This App implements both the TRAINING and TEST PHASES of Classifyber, a supervised streamline-based method that performs automatic bundle segmentation by learning from example bundles already segmented. Classifyber is based on binary linear classification, which simultaneously combines information from bundle geometries, connectivity patterns, and atlases. In addition, it is robust to a multitude of diverse settings, i.e. it can deal with different bundle sizes, tracking algorithms, and dMRI data qualities.
If you want to run only the TEST PHASE, please refer to the App https://doi.org/10.25663/brainlife.app.265.
- Giulia Bertò ([email protected])
- Emanuele Olivetti ([email protected])
We kindly ask that you acknowledge the funding below in your publications and code reusing this code.
We kindly ask that you cite the following article when publishing papers and code using this code:
"Classifyber, a robust streamline-based linear classifier for white matter bundle segmentation", Bertò, G., Bullock, D., Astolfi, P., Hayashi, S., Zigiotto, L., Annicchiarico, L., Corsini, F., De Benedictis, A., Sarubbo, S., Pestilli, F., Avesani, P., Olivetti, E. NeuroImage (2020).
On Brainlife.io
You can submit this App online at https://doi.org/10.25663/brainlife.app.228 via the “Execute” tab.
Inputs:
To perform the bundle segmentation, you need two key elements: (i) the tractogram of the (target) subject you want to extract the bundle from and (ii) the wmc segmentations of multiple (example) subjects you want to learn from. Moreover, you have to provide the anatomical T1s and the tractograms of the (example) subjects (which are used to compute bundle superset and internal conversions). WARNING: all the tractograms need to be already co-registered in the same anatomical space (you can use the App https://doi.org/10.25663/brainlife.app.202 to warp your .tck file to the MNI152 T1 space).
Output:
You will get the wmc segmentation of the bundle(s) of interest in the target subject. You can convert it in multiple .tck files with the App https://doi.org/10.25663/brainlife.app.251.

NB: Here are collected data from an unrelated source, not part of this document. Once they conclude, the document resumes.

/-! #### storeDisplayTest -/

@[simp] theorem storeDisplayTest_transport (on : Bool) : (storeDisplayTest on s).transport = s.transport := rfl
@[simp] theorem storeDisplayTest_commDelay (on : Bool) : (storeDisplayTest on s).commDelay = s.commDelay := rfl
@[simp] theorem storeDisplayTest_session (on : Bool) : (storeDisplayTest on s).session = s.session := rfl
@[simp] theorem storeDisplayTest_digitCount (on : Bool) : (storeDisplayTest on s).digitCount = s.digitCount := rfl
@[simp] theorem storeDisplayTest_decodeMode (on : Bool) : (storeDisplayTest on s).decodeMode = s.decodeMode := rfl
@[simp] theorem storeDisplayTest_intensity (on : Bool) : (storeDisplayTest on s).intensity = s.intensity := rfl
@[simp] theorem storeDisplayTest_shutdown (on : Bool) : (storeDisplayTest on s).shutdown = s.shutdown := rfl
@[simp] theorem storeDisplayTest_displayTest (on : Bool) : (storeDisplayTest on s).displayTest = Reg.stored on := rfl
@[simp] theorem storeDisplayTest_busy (on : Bool) : (storeDisplayTest on s).busy = s.busy := rfl
@[simp] theorem storeDisplayTest_sr (on : Bool) : (storeDisplayTest on s).sr = s.sr := rfl
@[simp] theorem storeDisplayTest_pos (on : Bool) : (storeDisplayTest on s).pos = s.pos := rfl
@[simp] theorem storeDisplayTest_lines (on : Bool) : (storeDisplayTest on s).lines = s.lines := rfl
@[simp] theorem storeDisplayTest_spi (on : Bool) : (storeDisplayTest on s).spi = s.spi := rfl
@[simp] theorem storeDisplayTest_events (on : Bool) : (storeDisplayTest on s).events = s.events := rfl
@[simp] theorem storeDisplayTest_frames (on : Bool) : (storeDisplayTest on s).frames = s.frames := rfl
@[simp] theorem storeDisplayTest_returns (on : Bool) : (storeDisplayTest on s).returns = s.returns := rfl
@[simp] theorem storeDisplayTest_sink (on : Bool) : (storeDisplayTest on s).sink = s.sink := rfl
@[simp] theorem storeDisplayTest_busReady (on : Bool) : (storeDisplayTest on s).busReady = s.busReady := rfl
@[simp] theorem storeDisplayTest_pending (on : Bool) : (storeDisplayTest on s).pending = s.pending := rfl
@[simp] theorem storeDisplayTest_freeCount (on : Bool) : (storeDisplayTest on s).freeCount = s.freeCount := rfl

/-! #### storeCommDelay -/

@[simp] theorem storeCommDelay_transport (us : CommDelay) : (storeCommDelay us s).transport = s.transport := rfl
@[simp] theorem storeCommDelay_commDelay (us : CommDelay) : (storeCommDelay us s).commDelay = us := rfl
@[simp] theorem storeCommDelay_session (us : CommDelay) : (storeCommDelay us s).session = s.session := rfl
@[simp] theorem storeCommDelay_digitCount (us : CommDelay) : (storeCommDelay us s).digitCount = s.digitCount := rfl
@[simp] theorem storeCommDelay_decodeMode (us : CommDelay) : (storeCommDelay us s).decodeMode = s.decodeMode := rfl
@[simp] theorem storeCommDelay_intensity (us : CommDelay) : (storeCommDelay us s).intensity = s.intensity := rfl
@[simp] theorem storeCommDelay_shutdown (us : CommDelay) : (storeCommDelay us s).shutdown = s.shutdown := rfl
@[simp] theorem storeCommDelay_displayTest (us : CommDelay) : (storeCommDelay us s).displayTest = s.displayTest := rfl
@[simp] theorem storeCommDelay_busy (us : CommDelay) : (storeCommDelay us s).busy = s.busy := rfl
@[simp] theorem storeCommDelay_sr (us : CommDelay) : (storeCommDelay us s).sr = s.sr := rfl
@[simp] theorem storeCommDelay_pos (us : CommDelay) : (storeCommDelay us s).pos = s.pos := rfl
@[simp] theorem storeCommDelay_lines (us : CommDelay) : (storeCommDelay us s).lines = s.lines := rfl
@[simp] theorem storeCommDelay_spi (us : CommDelay) : (storeCommDelay us s).spi = s.spi := rfl
@[simp] theorem storeCommDelay_events (us : CommDelay) : (storeCommDelay us s).events = s.events := rfl
@[simp] theorem storeCommDelay_frames (us : CommDelay) : (storeCommDelay us s).frames = s.frames := rfl
@[simp] theorem storeCommDelay_returns (us : CommDelay) : (storeCommDelay us s).returns = s.returns := rfl
@[simp] theorem storeCommDelay_sink (us : CommDelay) : (storeCommDelay us s).sink = s.sink := rfl
@[simp] theorem storeCommDelay_busReady (us : CommDelay) : (storeCommDelay us s).busReady = s.busReady := rfl
@[simp] theorem storeCommDelay_pending (us : CommDelay) : (storeCommDelay us s).pending = s.pending := rfl
@[simp] theorem storeCommDelay_freeCount (us : CommDelay) : (storeCommDelay us s).freeCount = s.freeCount := rfl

The wmc segmentation files you have to provide as examples should be obtained using the AFQ segmentation algorithm (https://doi.org/10.25663/brainlife.app.207) or the WMA segmentation algorithm (https://doi.org/10.25663/brainlife.app.188).
In the first case, you can choose the bundle(s) to be segmented by providing the id(s) related to the AFQ segmentation as follows:
1 - Left Thalamic Radiation
2 - Right Thalamic Radiation
3 - Left Corticospinal
4 - Right Corticospinal
5 - Left Cingulum Cingulate
6 - Right Cingulum Cingulate
7 - Left Cingulum Hippocampus
8 - Right Cingulum Hippocampus
9 - Callosum Forceps Major
10 - Callosum Forceps Minor
11 - Left IFOF
12 - Right IFOF
13 - Left ILF
14 - Right ILF
15 - Left SLF
16 - Right SLF
17 - Left Uncinate
18 - Right Uncinate
19 - Left Arcuate
20 - Right Arcuate
In the second case, you can choose the bundle(s) to be segmented by providing the id(s) related to the WMA segmentation as follows:
38 - Left pArc
39 - Right pArc
40 - Left TP-SPL
41 - Right TP-SPL
42 - Left MdLF-SPL
43 - Right MdLF-SPL
44 - Left MdLF-Ang
45 - Right MdLF-Ang
- git clone this repo.
- Inside the cloned directory, create
config.jsonwith something like the following content with paths to your input files:
{
"tractogram_static": "./track.tck",
"t1_static": "./t1.nii.gz",
"segmentations": [
"./sub-1/classification.mat",
"./sub-2/classification.mat"
],
"tracts": [
"./sub-1/tracts",
"./sub-2/tracts"
],
"tractograms_moving": [
"./sub-1/track.tck",
"./sub-2/track.tck"
],
"t1s_moving": [
"./sub-1/t1.nii.gz",
"./sub-2/t1.nii.gz"
],
"tractID_list": "11, 12, 19, 20"
}
- Launch the App by executing
main.
./main
This App only requires singularity to run.